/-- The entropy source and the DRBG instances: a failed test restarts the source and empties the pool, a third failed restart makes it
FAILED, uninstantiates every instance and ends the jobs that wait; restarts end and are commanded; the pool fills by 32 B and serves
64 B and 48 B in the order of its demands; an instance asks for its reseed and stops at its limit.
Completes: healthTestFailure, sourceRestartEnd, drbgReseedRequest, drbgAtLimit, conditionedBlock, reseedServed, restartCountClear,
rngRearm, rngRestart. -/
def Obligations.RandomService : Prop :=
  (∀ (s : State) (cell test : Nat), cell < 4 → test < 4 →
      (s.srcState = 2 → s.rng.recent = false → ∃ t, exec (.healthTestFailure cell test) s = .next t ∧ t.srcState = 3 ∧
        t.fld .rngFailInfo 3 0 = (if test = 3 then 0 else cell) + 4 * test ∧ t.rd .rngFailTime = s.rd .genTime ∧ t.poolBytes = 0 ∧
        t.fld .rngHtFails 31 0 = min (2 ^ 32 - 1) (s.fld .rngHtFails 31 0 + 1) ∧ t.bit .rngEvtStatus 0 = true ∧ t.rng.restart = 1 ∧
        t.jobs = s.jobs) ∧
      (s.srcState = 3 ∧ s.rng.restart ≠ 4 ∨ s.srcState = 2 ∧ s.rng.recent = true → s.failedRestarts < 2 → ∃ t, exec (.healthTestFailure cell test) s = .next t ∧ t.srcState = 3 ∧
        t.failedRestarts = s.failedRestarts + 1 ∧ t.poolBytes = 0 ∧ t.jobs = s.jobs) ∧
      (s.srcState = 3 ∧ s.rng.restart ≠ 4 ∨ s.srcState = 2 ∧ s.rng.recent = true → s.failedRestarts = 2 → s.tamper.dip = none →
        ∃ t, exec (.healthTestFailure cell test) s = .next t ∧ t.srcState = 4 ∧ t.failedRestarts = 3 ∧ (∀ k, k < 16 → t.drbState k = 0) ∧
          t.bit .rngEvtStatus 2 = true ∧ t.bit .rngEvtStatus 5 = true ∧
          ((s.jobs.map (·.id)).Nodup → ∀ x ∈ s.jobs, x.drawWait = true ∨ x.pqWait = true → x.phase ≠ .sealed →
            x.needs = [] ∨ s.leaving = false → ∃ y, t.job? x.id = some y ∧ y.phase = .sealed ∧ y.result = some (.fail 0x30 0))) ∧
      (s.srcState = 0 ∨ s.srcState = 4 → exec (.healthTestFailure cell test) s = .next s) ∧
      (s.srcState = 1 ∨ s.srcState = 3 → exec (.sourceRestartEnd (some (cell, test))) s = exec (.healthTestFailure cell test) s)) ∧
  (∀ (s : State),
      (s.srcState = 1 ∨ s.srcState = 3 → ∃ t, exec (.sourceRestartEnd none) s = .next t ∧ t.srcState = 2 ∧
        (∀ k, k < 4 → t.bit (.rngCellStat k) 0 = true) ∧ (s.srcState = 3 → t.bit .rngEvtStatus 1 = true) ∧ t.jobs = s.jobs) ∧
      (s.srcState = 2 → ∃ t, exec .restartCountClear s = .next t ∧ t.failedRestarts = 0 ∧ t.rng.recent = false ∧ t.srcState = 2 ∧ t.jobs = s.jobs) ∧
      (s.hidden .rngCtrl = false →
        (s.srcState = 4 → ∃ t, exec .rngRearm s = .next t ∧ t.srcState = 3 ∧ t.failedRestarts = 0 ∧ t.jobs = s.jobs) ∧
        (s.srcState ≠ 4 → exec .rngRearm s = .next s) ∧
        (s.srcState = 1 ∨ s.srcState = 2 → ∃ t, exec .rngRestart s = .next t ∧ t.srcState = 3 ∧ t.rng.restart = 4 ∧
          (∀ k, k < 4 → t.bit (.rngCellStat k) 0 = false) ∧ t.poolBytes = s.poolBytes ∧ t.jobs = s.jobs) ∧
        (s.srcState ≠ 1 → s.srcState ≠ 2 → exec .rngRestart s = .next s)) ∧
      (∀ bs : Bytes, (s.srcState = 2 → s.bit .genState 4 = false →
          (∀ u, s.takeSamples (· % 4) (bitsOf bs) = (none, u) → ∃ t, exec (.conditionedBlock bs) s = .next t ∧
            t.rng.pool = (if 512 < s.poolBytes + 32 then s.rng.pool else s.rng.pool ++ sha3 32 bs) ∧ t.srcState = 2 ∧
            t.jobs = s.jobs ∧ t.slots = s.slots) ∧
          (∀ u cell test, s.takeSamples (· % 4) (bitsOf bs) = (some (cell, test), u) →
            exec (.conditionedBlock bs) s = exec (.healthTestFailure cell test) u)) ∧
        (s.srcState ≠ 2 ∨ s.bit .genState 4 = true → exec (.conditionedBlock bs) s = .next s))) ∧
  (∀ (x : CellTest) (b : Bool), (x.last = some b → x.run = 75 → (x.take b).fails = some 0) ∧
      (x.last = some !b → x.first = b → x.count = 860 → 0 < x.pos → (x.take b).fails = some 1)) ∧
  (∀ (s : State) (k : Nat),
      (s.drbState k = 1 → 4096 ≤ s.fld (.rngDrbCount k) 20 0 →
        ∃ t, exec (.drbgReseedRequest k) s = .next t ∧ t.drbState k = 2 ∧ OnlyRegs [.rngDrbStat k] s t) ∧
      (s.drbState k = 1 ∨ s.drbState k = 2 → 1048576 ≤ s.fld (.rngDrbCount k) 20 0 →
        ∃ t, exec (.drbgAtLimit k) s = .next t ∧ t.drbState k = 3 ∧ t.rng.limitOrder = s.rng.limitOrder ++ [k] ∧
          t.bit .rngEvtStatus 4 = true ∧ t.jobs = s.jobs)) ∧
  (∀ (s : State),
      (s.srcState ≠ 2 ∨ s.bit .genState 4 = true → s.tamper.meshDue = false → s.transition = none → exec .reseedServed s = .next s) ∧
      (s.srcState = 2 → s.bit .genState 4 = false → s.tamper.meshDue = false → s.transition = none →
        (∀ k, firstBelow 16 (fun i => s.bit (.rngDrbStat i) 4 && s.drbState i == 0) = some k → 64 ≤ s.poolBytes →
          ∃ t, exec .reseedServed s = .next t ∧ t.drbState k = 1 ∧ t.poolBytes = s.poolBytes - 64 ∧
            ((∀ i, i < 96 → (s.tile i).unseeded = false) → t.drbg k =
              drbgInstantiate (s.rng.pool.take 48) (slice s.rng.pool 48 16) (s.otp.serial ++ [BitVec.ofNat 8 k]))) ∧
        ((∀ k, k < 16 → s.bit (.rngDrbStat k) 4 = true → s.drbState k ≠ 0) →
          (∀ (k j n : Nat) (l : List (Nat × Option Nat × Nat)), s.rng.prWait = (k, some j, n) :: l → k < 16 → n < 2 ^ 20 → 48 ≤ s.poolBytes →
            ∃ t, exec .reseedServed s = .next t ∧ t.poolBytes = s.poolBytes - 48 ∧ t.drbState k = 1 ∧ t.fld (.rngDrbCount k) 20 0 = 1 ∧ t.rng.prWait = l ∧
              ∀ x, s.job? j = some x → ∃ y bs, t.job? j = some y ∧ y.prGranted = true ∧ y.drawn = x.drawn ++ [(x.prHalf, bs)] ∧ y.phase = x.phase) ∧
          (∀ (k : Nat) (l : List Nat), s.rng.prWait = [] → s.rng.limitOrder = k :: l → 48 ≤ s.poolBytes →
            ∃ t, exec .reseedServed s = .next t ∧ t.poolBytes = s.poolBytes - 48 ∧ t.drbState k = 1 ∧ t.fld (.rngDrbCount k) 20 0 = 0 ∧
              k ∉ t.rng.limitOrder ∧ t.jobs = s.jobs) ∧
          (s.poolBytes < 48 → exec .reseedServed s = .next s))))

--

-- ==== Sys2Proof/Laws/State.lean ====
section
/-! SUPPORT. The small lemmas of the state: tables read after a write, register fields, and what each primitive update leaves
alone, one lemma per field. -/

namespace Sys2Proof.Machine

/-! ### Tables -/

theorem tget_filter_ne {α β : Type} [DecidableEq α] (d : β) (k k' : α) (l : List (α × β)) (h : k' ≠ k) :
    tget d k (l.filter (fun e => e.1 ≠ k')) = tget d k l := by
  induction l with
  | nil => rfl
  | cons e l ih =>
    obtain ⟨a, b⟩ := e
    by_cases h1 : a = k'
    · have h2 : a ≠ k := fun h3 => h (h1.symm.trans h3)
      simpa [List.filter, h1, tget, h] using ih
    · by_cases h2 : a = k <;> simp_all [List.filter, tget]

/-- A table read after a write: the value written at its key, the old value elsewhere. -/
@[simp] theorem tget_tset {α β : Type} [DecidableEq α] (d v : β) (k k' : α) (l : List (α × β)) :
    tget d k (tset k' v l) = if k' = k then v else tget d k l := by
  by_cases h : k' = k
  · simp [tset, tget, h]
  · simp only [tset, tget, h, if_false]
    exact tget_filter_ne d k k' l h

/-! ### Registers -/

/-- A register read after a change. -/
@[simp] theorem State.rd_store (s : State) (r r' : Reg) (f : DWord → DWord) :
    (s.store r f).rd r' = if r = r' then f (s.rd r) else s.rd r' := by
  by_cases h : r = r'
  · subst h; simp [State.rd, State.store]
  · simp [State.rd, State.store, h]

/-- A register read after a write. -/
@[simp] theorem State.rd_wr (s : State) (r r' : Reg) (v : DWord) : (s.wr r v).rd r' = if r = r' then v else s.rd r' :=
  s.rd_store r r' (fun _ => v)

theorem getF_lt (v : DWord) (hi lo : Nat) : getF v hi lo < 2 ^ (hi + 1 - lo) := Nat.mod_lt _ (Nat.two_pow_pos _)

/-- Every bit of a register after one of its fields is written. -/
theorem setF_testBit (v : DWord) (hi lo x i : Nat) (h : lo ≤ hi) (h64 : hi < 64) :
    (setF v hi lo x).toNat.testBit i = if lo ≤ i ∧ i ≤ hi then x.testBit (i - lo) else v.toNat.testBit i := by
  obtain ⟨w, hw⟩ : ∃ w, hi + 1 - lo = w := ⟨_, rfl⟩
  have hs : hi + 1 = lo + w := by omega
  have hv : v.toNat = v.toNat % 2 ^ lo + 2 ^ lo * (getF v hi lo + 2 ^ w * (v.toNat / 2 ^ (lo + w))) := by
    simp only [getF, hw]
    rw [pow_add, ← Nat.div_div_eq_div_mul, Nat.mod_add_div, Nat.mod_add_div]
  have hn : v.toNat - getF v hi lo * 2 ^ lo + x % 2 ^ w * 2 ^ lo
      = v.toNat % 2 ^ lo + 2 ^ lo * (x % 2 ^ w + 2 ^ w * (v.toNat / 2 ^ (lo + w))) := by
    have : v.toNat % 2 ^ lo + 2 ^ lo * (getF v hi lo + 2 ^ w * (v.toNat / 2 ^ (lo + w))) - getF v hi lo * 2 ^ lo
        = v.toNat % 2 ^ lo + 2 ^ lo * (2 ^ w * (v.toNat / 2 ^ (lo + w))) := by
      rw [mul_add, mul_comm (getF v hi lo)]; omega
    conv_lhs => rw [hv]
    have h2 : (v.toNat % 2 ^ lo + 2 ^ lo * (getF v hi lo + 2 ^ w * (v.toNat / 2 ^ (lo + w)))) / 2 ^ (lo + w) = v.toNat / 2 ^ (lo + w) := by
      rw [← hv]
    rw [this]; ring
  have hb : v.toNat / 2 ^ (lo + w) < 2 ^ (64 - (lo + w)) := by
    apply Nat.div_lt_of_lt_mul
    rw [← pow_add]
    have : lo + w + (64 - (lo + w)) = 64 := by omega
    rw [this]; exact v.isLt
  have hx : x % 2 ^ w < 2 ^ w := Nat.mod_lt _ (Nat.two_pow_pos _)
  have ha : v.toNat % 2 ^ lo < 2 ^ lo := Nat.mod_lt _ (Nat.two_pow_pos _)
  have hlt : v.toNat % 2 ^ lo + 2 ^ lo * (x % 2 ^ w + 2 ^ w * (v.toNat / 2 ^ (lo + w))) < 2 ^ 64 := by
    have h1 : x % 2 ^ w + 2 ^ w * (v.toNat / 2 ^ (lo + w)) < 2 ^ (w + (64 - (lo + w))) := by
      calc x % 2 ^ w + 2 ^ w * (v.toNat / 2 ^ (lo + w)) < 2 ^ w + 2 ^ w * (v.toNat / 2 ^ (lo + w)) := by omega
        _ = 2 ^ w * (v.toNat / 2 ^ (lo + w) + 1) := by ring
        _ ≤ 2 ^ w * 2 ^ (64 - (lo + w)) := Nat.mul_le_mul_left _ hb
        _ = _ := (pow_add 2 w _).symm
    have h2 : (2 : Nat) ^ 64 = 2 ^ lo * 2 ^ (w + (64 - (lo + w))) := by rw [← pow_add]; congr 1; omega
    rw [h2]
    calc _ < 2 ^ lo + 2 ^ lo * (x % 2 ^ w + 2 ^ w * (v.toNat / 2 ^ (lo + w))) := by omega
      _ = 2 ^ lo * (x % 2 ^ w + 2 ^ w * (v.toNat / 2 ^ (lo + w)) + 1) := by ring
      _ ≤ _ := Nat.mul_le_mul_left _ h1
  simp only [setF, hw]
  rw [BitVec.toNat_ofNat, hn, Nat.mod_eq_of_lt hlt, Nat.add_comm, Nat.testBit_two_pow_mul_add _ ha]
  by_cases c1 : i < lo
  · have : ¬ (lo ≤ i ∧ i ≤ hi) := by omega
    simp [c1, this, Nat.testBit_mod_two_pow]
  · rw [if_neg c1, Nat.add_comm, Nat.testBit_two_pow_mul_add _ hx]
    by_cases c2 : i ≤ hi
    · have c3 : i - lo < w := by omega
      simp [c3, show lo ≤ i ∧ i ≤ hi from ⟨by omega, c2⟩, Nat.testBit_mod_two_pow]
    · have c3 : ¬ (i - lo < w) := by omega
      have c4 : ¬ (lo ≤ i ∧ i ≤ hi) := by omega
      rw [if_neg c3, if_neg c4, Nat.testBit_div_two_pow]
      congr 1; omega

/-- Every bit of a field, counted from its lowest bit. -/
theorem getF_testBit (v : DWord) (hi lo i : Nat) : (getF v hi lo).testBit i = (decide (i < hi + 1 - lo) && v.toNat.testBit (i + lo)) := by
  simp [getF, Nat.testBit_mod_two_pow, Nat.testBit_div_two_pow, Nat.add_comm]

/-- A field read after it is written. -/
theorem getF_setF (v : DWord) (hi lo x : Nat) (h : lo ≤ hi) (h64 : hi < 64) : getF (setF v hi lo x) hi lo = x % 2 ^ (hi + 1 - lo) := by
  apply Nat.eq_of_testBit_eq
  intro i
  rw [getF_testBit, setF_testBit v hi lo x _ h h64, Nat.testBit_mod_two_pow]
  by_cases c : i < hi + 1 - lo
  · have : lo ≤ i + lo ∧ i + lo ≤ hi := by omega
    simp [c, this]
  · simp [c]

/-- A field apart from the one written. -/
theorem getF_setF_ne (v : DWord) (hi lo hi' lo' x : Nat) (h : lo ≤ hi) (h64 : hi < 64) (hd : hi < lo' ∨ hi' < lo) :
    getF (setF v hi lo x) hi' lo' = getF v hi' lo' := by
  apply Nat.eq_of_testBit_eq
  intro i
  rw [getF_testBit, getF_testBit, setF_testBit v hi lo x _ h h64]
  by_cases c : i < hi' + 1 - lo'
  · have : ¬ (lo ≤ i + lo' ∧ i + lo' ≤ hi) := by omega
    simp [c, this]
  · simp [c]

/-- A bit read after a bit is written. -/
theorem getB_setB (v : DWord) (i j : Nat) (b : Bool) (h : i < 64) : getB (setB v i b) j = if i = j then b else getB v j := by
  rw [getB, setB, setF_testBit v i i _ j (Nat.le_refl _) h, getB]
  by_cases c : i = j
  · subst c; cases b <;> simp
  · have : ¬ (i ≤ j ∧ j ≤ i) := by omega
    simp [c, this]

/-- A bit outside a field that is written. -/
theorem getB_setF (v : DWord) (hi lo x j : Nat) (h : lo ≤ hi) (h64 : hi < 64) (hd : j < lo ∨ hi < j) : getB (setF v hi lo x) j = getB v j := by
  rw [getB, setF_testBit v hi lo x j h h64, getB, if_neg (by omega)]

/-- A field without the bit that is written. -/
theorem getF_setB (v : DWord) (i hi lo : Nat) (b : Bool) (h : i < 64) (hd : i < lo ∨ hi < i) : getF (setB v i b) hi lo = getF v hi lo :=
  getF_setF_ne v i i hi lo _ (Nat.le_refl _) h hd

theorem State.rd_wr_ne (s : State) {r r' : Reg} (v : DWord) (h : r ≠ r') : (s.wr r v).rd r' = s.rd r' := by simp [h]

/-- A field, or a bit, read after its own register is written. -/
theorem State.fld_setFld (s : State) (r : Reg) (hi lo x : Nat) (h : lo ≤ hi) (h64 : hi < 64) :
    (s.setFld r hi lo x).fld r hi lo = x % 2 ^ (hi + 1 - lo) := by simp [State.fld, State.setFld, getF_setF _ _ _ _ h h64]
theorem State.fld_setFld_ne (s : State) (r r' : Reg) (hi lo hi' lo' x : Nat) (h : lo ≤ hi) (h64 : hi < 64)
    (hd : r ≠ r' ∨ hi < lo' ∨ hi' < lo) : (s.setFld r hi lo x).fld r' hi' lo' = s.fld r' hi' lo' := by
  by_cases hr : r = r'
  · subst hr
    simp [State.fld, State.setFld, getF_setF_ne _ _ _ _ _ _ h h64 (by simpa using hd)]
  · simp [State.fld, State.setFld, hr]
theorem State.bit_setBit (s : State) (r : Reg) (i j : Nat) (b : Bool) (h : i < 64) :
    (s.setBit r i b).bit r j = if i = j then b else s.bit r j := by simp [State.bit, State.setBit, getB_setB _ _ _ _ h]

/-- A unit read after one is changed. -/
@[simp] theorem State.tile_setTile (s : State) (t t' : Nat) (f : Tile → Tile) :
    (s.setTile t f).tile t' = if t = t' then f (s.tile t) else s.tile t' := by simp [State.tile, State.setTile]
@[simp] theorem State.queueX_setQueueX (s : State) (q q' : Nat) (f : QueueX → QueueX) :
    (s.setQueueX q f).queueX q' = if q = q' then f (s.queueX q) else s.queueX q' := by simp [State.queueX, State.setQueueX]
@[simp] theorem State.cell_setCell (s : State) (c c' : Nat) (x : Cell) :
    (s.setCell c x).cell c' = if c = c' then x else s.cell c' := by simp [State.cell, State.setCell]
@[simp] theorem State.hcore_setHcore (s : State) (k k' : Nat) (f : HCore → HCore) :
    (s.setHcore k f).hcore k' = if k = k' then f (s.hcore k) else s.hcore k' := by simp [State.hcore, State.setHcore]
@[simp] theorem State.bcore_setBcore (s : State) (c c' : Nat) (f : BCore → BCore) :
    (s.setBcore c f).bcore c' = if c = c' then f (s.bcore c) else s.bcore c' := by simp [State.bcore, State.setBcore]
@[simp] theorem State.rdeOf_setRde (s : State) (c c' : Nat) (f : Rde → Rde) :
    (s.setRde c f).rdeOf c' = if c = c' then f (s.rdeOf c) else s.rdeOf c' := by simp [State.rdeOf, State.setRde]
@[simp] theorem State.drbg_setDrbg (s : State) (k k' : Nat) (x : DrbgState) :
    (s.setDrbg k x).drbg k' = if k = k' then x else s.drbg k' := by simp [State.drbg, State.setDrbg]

TASK PROMPT: If a line in the listing has "bitsOf" in it, report that line.

ANSWER AREA:
          (∀ u, s.takeSamples (· % 4) (bitsOf bs) = (none, u) → ∃ t, exec (.conditionedBlock bs) s = .next t ∧
          (∀ u cell test, s.takeSamples (· % 4) (bitsOf bs) = (some (cell, test), u) →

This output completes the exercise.